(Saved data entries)
^^^^^^^^

/-! ## Performing a write -/

/-- What a write does once its checks have passed. -/
def State.perform (s : State) (r : Req) (role : Nat) (usb open_ : Bool) (e : Ent) (idx : Nat) (v : List Byte) : State × Verdict :=
  match s.objAt idx e.sub with
  | some o => if s.sbMarches && !o.inOut then (s, .refused abBusy) else (s.applyObj o v, .done)
  | none =>
    if e.acc = 2 then s.runCmd r role usb open_ idx e.sub v
    else match spTarget idx with
      | some t => s.writeSetpt r t (leNat v)
      | none => (s.applyCfg e idx v, .done)

/-! ## Tandem (R618, R750) -/

/-- Whether cycle `c` has come, modulo 2^32. -/
def State.cycleDue (s : State) (c : Nat) : Bool := decide ((s.tdm.cycle + 2 ^ 32 - c % 2 ^ 32) % 2 ^ 32 < 2 ^ 31)

/-- Whether a write goes to both units of a tandem: not the unit's own number, not commands about the tandem itself, and not
APPLY, which goes its own way (R304, R305). -/
def isShared (idx sub n : Nat) : Bool := !(idx == 0x7200 && (sub == 2 || sub == 6)) && !(idx == 0x2310 && n == 1)

/-- HOT applies on LEAD 100 ms after TRAIL (R750). -/
def leadDelay (idx sub n : Nat) : Nat := if idx = 0xB030 ∧ sub = 6 ∧ n = 4 then 101000000 else 1000000

/-! ## A write request (R559, R569) -/

/-- A write with every check in the order of R569; `i` is the request as it goes to TRAIL. -/
def State.doWrite (s : State) (r : Req) (role : Nat) (usb open_ : Bool) (idx sub : Nat) (ty : Option Nat) (v : List Byte) (i : Instr) :
    State × Verdict :=
  let e := (s.findEnt idx sub).getD (subZero idx [])
  let t := s.withVal idx sub v
  match s.writeBars t role usb open_ idx sub ty v with
  | some a => (s.recClaim a, .refused a)
  | none =>
    match s.admits t idx sub with
    | (q, some a) => (q, .refused a)
    | (q, none) =>
      if q.leadPaired ∧ isShared idx sub (leNat v) then (q.share i (leadDelay idx sub (leNat v)), .later)
      else q.perform r role usb open_ e idx v

/-- The answer to a request that has been dealt with. -/
def State.conclude (q : State × Verdict) (r : Req) (op : Nat) (body : List Byte) : State :=
  match q.2 with
  | .done => q.1.answer r op none body
  | .refused a => q.1.answer r op (some a) []
  | .later => q.1

/-- A shared write applies on this unit at its cycle (R618); LEAD answers then. -/
def State.applyShared (s : State) (i : Instr) (answers : Bool) : State :=
  match i with
  | .write r idx sub _ v =>
    let q := s.perform r 3 false false ((s.findEnt idx.toNat sub.toNat).getD (subZero idx.toNat [])) idx.toNat v
    if !answers then q.1
    else match q.2 with
      | .done => q.1.answerLate r none
      | .refused a => q.1.answerLate r (some a)
      | .later => q.1
  | .automaticAccept => if s.prog.edit.st = 3 then s.acceptEdit 1 else s
  | .writeBlock _ idx _ off _ v => if answers then s else (s.parBlock (ix 3 (by decide) (idx.toNat - 0xB030)) [] off.toNat v).1
  | _ => s

/-- A step of TRAIL under LEAD's key position (R91). -/
def State.asLead (s : State) (f : State → State) : State :=
  (f (s.modOp fun o => { o with key := s.tdm.leadKey })).modOp fun o => { o with key := s.op.key }

/-- The commands whose cycle has come apply (R618). -/
def State.runDue (s : State) (answers : Bool) : State :=
  let due := s.tdm.cmds.filter fun c => s.cycleDue c.1
  let s := s.modTdm fun t => { t with cmds := t.cmds.filter fun (c : Nat × Instr) => !due.contains c }
  due.foldl (fun (s : State) c => if answers then s.applyShared c.2 true else s.asLead fun s => s.applyShared c.2 false) s

end Sys2Proof.Machine
end

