-- ==== Sys2Proof/Machine/Tick.lean ====
section
/-! DEFINITION. What an empty queue does: one nanosecond of the crystal passes, and what drains by itself drains
(DESIGN CHOICE, log entry 8). -/

namespace Sys2Proof.Machine

/-- The time base over one nanosecond (R639, R641): the corrected rate gathers in `frac`, and a slew moves it by one nanosecond at most once
in 5,000, that is at most 200 ppm; whether it moves at such an instant is open. It never runs backward. -/
def Time.tick (t : Time) (clk : Nat) (move : Bool) : Time :=
  let f := t.frac + t.rate
  if clk % 5000 = 0 ∧ move ∧ t.slew ≠ 0 then
    let d : Int := if 0 < t.slew then 1 else -1
    { t with tb := t.tb + 1 + BitVec.ofInt 64 d, slew := t.slew - d, frac := f }
  else if 1000000000 ≤ f then { t with tb := t.tb + 2, frac := f - 1000000000 }
  else if f ≤ -1000000000 then { t with frac := f + 1000000000 }
  else { t with tb := t.tb + 1, frac := f }

/-- Every port sends its next frame (R467). -/
def Net.tick (n : Net) (clk : Nat) : Net := { n with port := n.port.map (·.sendNext clk) }

/-- The tandem link sends its next frame (R630). -/
def Tdm.tick (t : Tdm) : Tdm :=
  match t.tx with
  | f :: r => { t with tx := r, wire := f.bytes t.keys }
  | [] => t

/-- Whether a forwarded assertion is due: 40 µs after LEAD's (R615). -/
def State.lineDue (s : State) (l : Nat × Word64) : Bool := decide (l.2.toNat + 40000 ≤ s.time.tb.toNat)

/-- Forwarded assertions that are due take place on a TRAIL (R615). -/
def State.applyLines (s : State) : State :=
  let due := s.tdm.lines.filter s.lineDue
  let s := s.modTdm fun t => { t with lines := t.lines.filter fun l => !due.contains l }
  due.foldl (fun s l => s.forwardedLine l.1) s

/-- Whether `g` stalls its core: its transaction has no response yet, or its COMMIT is not complete (R69, R140). While another context runs it
does not. -/
def State.stalls (s : State) (g : Gctx) : Bool :=
  ((s.cx g).act.status == .committing false && s.core[coreOf g].up)
    || ((s.cx g).port.txn.isSome && (s.cx g).port.held.isNone && s.running g)

/-- One nanosecond of stall at `mhz`: whole core cycles enter the budget counter (R69). -/
def Act.stalled (a : Act) (mhz : Nat) : Act := { a with used := a.used + (a.stall + mhz) / 1000, stall := (a.stall + mhz) % 1000 }

/-- The stalls of this nanosecond. -/
def State.stallAll (s : State) : State :=
  { s with ctx := Vector.ofFn fun g => let c := s.ctx[g]; if s.stalls g then { c with act := c.act.stalled (s.setpt (g.val / 8)) } else c }

/-- One nanosecond passes with no command waiting. While the module is off only the crystal's count goes on. -/
def State.tick (s : State) : State :=
  if !s.on then { s with clk := s.clk + 1, freeCtr := s.freeCtr + 1 }
  else
    let s := s.stallAll
    let s := { s with
      clk := s.clk + 1, freeCtr := s.freeCtr + 1, time := s.time.tick (s.clk + 1) s.freeBool
      net := s.net.tick s.clk, tdm := s.tdm.tick }
    ((s.startTx 0).startTx 1).applyLines

end Sys2Proof.Machine
end

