/-- R344, R346–R349, R361, R363, R374: grants of the record store, the journal, page programs, and the fold of the counters.
The order of grants is log entry 19. -/
def Obligations.RecordStore : Prop := ∀ (s : State) (n : CoreId) (g : Gctx) (v : Word),
  let q := s.nv
  let start := v.toNat % 16
  let len := v.toNat / 16 % 32
  (q.granted = none → q.inRecall = false → q.queue ≠ [] → q.run < 2 →
    Leads .nvGrant s fun t => t = { s with nv := { q with granted := some 9, run := q.run + 1 } }) ∧
  (∀ m, q.granted = none → q.inRecall = false → q.lehr = .none → s.ringNext = some m → q.queue = [] ∨ 2 ≤ q.run →
    Leads .nvGrant s fun t => t = { s with nv := { q with granted := some m, run := 0, ring := m } }) ∧
  (∀ off w l, q.queue = (off, w) :: l → q.inRecall = false → q.granted = some 9 → Memory.wf s.mem = true →
    Leads .journalDrain s fun t => t.nv.queue = l ∧ t.nv.drained = q.drained + 1 ∧ t.nv.granted = none ∧
      rdWord t.mem (nvBase + off) = w ∧
      (∀ x, x < nvBase + off ∨ nvBase + off + 4 ≤ x → rdByte t.mem x = rdByte s.mem x) ∧
      t = { s with mem := t.mem, errs := t.errs, nv := t.nv }) ∧
  (coreOf g = n → RegAccess s g → 0x258000 ≤ q.pb[n].page.toNat → q.pb[n].page.toNat + 64 ≤ 0x400000 → q.pb[n].prog = none → q.inRecall = false →
    q.lehr = .none → 1 ≤ len → start + len ≤ 16 → v.getLsbD 16 = true → Leads (.pageProgram g v) s fun t =>
      t.nv.pb[n] = { q.pb[n] with start := start, len := len, prog := some (start, len) } ∧
      (∀ m : CoreId, m ≠ n → t.nv.pb[m] = q.pb[m]) ∧ t.mem = s.mem ∧ t.op = s.op) ∧
  (∀ a l, q.pb[n].prog = some (a, l) → q.granted = some n.val → Memory.wf s.mem = true → a + l ≤ 16 →
    Leads (.pageProgramDone n) s fun t => t.nv.pb[n] = { q.pb[n] with prog := none, done := true } ∧ t.nv.granted = none ∧
      (∀ i : Nat, (hi : i < 16) → a ≤ i → i < a + l → rdWord t.mem (nvBase + q.pb[n].page.toNat + 4 * i) = q.pb[n].data[i]) ∧
      (∀ x, x < nvBase + q.pb[n].page.toNat + 4 * a ∨ nvBase + q.pb[n].page.toNat + 4 * (a + l) ≤ x → rdByte t.mem x = rdByte s.mem x) ∧
      t = { s with mem := t.mem, errs := t.errs, nv := t.nv }) ∧
  (q.opAt + 1000000000 ≤ s.clk → s.pwr.phase ≠ .off → q.granted = some 8 → Leads .counterFold s fun t =>
    s.clk < t.nv.opAt + 1000000 ∧ t.nv.opAt ≤ s.clk ∧ (∀ c : Ch, t.fld.ch[c] = { s.fld.ch[c] with volSw := 0 }) ∧
    t.nv.granted = none ∧
    t = { s with mem := t.mem, errs := t.errs, nv := t.nv, rcd := t.rcd, inj := t.inj, fld := { s.fld with ch := t.fld.ch } })

/-! ## Power, lehr, resets and start-up (R360–R371, R759–R776) -/

/-- R367, R369, R371, R759–R763, R765: the lehr. A supply below 4.2 V starts it: releases held are discarded, INTLK is given up, slot
100 counts. Step 3 abandons what runs 1 ms later and completes page programs; step 5, once the journal is empty and
no commit is left, sets the
marker clean, and the module stops, or starts anew when VIN has risen. A hold-up that ends early leaves the retained halves
unspecified and the marker not clean. Above 18 V for 1 ms is recorded.
The thresholds are the model's readings of log entry 64, the durations free by entry 65. -/
def Obligations.Lehr : Prop := ∀ (s : State) (mv ms : Nat),
  let q := s.nv
  let off := s.pwr.phase = .off
  let quiet := 3 ≤ s.tdm.st ∨ (s.bound 185 = none ∧ (s.tdm.holds = false ∨ s.bound 184 = none))
  (18000 < mv → 1 ≤ ms → Leads (.vinHigh mv ms) s fun t => t = { s with rcd := (s.rec_ 0x1004 0x50 mv ms).rcd }) ∧
  (mv < 4200 → ¬off → q.powerFail = false → q.inRecall = false → q.lehr = .none → Leads (.powerFail mv) s fun t =>
    t.nv.lehr = .step2 ∧ t.nv.t0 = s.clk ∧ t.nv.powerFail = true ∧ t.pwr = { s.pwr with pfwLow := true, rose := false } ∧ t.tdm.holds = false ∧
    (quiet → t.mem = (s.count 100 1).mem ∧ t.op = s.op ∧ t.img = s.img ∧ t.prog = s.prog ∧ ∀ g, (t.cx g).act.held = false)) ∧
  (mv < 4200 → ¬off → q.powerFail = false → q.inRecall = true → Leads (.powerFail mv) s fun t =>
    t.pwr.phase = .off ∧ ResetFrom s t s.mem) ∧
  (q.lehr = .step2 → q.t0 + 1000000 ≤ s.clk → s.op.failover = false → Leads .lehrStep3 s fun t =>
    t.nv.lehr = .step4 ∧ t.nv.granted = none ∧ t.nv.queue = q.queue ∧ t.op = s.op ∧ t.img = s.img ∧ (∀ n : CoreId, t.nv.pb[n].prog = none) ∧
    ∀ h, (t.cx h).act.status = (if (s.cx h).inCommit then (s.cx h).act.status
      else if (s.cx h).inProgress then .idle else (s.cx h).act.status)) ∧
  (q.lehr = .step4 → q.queue = [] → s.img.commits = [] →
    (q.powerFail = false → Leads .lehrStep5 s fun t => t.nv.lehr = .done ∧ t.nv.clean = true ∧ t.pwr = s.pwr ∧ t.ctx = s.ctx ∧ t.img = s.img) ∧
    (q.powerFail = true → s.pwr.rose = false → Leads .lehrStep5 s fun t => t.pwr.phase = .off ∧ t.nv.clean = true ∧ t.otp = s.otp ∧
      t.prog.slots = s.prog.slots ∧ t.op.st = .stop) ∧
    (q.powerFail = true → s.pwr.rose = true → Leads .lehrStep5 s fun t => t.pwr.phase = .step1 ∧ t.pwr.onAt = s.clk ∧ t.nv.clean = true ∧
      t.otp = s.otp ∧ t.prog.slots = s.prog.slots ∧ t.op.st = .stop)) ∧
  (off → Leads .holdupExhausted s fun t => t = { s with pwr := { s.pwr with pfwLow := false } }) ∧
  (¬off → q.powerFail = true → Memory.wf s.mem = true → Leads .holdupExhausted s fun t =>
    t.pwr.phase = .off ∧ t.pwr.pfwLow = false ∧ t.nv.clean = q.clean ∧ t.otp = s.otp ∧ t.prog.slots = s.prog.slots ∧ t.sec.fw = s.sec.fw ∧
    t.time.rtc = s.time.rtc ∧ ∀ x, nvBase ≤ x → (∀ b, x < nvBase + halfOff b ∨ nvBase + halfOff b + 0x80000 ≤ x) →
      rdByte t.mem x = rdByte s.mem x)

/-- R90, R370, R744, R745, R752, R760, R763, R768, R771, R773–R777: resets and start-up. A reset that is asked for takes the lehr
from step 3 on, or effect at once during recall, and then leaves what R775 says, with the cause kept. Step 2 starts the
debounce of the key and recall; pressing the recovery button, or an active firmware that fails, leads to recovery mode, else
to step 10; every record of the store holding what the module holds. Step 10 runs no sooner than 20 ms later, reads the key, ends the count of failed boots and starts the program
only with the key at RUN.
That steps 2 to 9 take one instant is log entry 66, the reading of recall entry 67, of the choice of firmware entry 68. -/
def Obligations.ResetsAndStart : Prop := ∀ (s : State) (mv ticks : Nat) (r : Req),
  let q := s.nv
  let idle := q.lehr = .none ∧ s.pwr.resetPend = none
  let asked := fun (c : Nat) (t : State) => t.pwr.resetPend = some c ∧ t.nv.lehr = (if q.inRecall then .done else .step4) ∧
    t.pwr.phase = s.pwr.phase ∧ t.tdm.holds = false ∧ t.prog.slots = s.prog.slots
  let failed := s.pwr.phase ≠ .running ∧ s.pwr.phase ≠ .recovery
  let fw := s.fwVerifies (s.fwImage s.fwActive)
  let other := s.fwVerifies (s.fwImage s.fwOther)
  let recalls := s.errs = [] ∧ ∀ k, k = dirKey ∨ k ∈ s.nv.listed ∨ k ∈ s.nv.twins.map (·.1) →
    ∃ c, (s.validTwin k).taken = some c ∧ c.data = s.recData k
  let key := match s.op.debounce with | some t0 => (if t0 + 20000000 ≤ s.clk then keyCode s.op.rawA s.op.rawB else s.op.key) | none => s.op.key
  let starts := s.prog.loaded = true ∧ (∀ h, (s.cx h).task.paired = true → s.pair[pairOf h].usable = true) ∧ q.inRecall = false
  (4400 < mv → s.pwr.phase = .off → Leads (.powerOnReset mv) s fun t =>
    t.pwr.phase = .step1 ∧ t.pwr.onAt = s.clk ∧ t.pwr.pfwLow = true ∧ t.pwr.cause = 0 ∧ ResetFrom s t s.mem) ∧
  (4400 < mv → s.pwr.phase ≠ .off → q.powerFail = true → Leads (.powerOnReset mv) s fun t =>
    t = { s with pwr := { s.pwr with rose := true } }) ∧
  (8 ≤ ticks → idle → s.pwr.phase ≠ .off → s.pwr.phase ≠ .step1 → s.op.failover = false → Leads (.resetNLow ticks) s (asked 1)) ∧
  (idle → s.tdm.holds = false ∨ s.bound 184 = none → s.op.failover = false → Performs (.resetDevice r) s r 0x1003 1 2 [1] (asked 8)) ∧
  (∀ c, s.pwr.resetPend = some c → q.lehr = .done → Leads .deviceReset s fun t =>
    t.pwr.phase = .steps ∧ t.pwr.cause = c ∧ t.pwr.reached = s.pwr.phase.step ∧ t.pwr.onAt = s.clk ∧ t.pwr.resetPend = none ∧
    t.sec.boots = (if failed then min 255 (s.sec.boots + 1) else s.sec.boots) ∧ ResetFrom s t (s.count 3 1).mem) ∧
  (s.pwr.phase = .step1 ∨ s.pwr.phase = .steps → q.lehr = .none → recalls → ∀ rec marches comp,
    Leads (.startStep2 rec marches comp) s fun t =>
    t.nv.inRecall = false ∧ t.nv.lastClean = q.clean ∧ t.nv.clean = false ∧ t.pwr.startAt = s.clk ∧ t.pwr.pfwLow = false ∧
    t.op.debounce = some s.clk ∧ (s.tdm.holds = false → t.op.key = s.op.key ∧ t.op.st = s.op.st) ∧
    (s.sec.atReset = false →
      (rec = true → t.pwr.phase = .recovery ∧ t.sec.recovery = 1) ∧
      (rec = false → 3 ≤ s.sec.boots → t.pwr.phase = .recovery ∧ t.sec.recovery = 3) ∧
      (rec = false → s.sec.boots = 0 → ¬fw → ¬other → t.pwr.phase = .recovery ∧ t.sec.recovery = 2) ∧
      (rec = false → s.sec.boots = 0 → fw → s.runtimeOk = true → t.pwr.phase = .step10 ∧ t.sec.active = s.sec.active) ∧
      (rec = false → s.sec.boots = 0 → ¬fw → other → (s.modSec fun c => { c with active := s.fwOther.val + 1 }).runtimeOk = true →
        t.pwr.phase = .step10 ∧ t.sec.active = s.fwOther.val + 1))) ∧
  (s.pwr.phase = .step10 → s.pwr.startAt + 20000000 ≤ s.clk → s.op.failover = false → s.cfg 0x7200 1 0 = 0 → s.tdm.st = 0 →
    Leads .startStep10 s fun t => t.pwr.phase = .running ∧ t.sec.boots = 0 ∧ t.sec.serving = some s.clk ∧ t.op.key = key ∧
      t.pwr.durUs = (s.clk - s.pwr.onAt) / 1000 ∧
      (key ≠ 1 → t.op.st = s.op.st ∧ t.ctx = s.ctx ∧ t.mem = s.mem) ∧
      (key = 1 → starts → t.op.st = .run ∧ t.op.enter = s.time.tb) ∧
      (key = 1 → ¬starts → t.op.st = s.op.st ∧ t.ctx = s.ctx ∧ t.mem = s.mem))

^^^^^^^^

What the task asks: Using the entries shown above, reproduce verbatim the lines from the line bearing "from step 3" to the line bearing "let idle := q.lehr", inclusive.

Completed task:
from step 3 on, or effect at once during recall, and then leaves what R775 says, with the cause kept. Step 2 starts the
debounce of the key and recall; pressing the recovery button, or an active firmware that fails, leads to recovery mode, else
to step 10; every record of the store holding what the module holds. Step 10 runs no sooner than 20 ms later, reads the key, ends the count of failed boots and starts the program
only with the key at RUN.
That steps 2 to 9 take one instant is log entry 66, the reading of recall entry 67, of the choice of firmware entry 68. -/
def Obligations.ResetsAndStart : Prop := ∀ (s : State) (mv ticks : Nat) (r : Req),
  let q := s.nv
  let idle := q.lehr = .none ∧ s.pwr.resetPend = none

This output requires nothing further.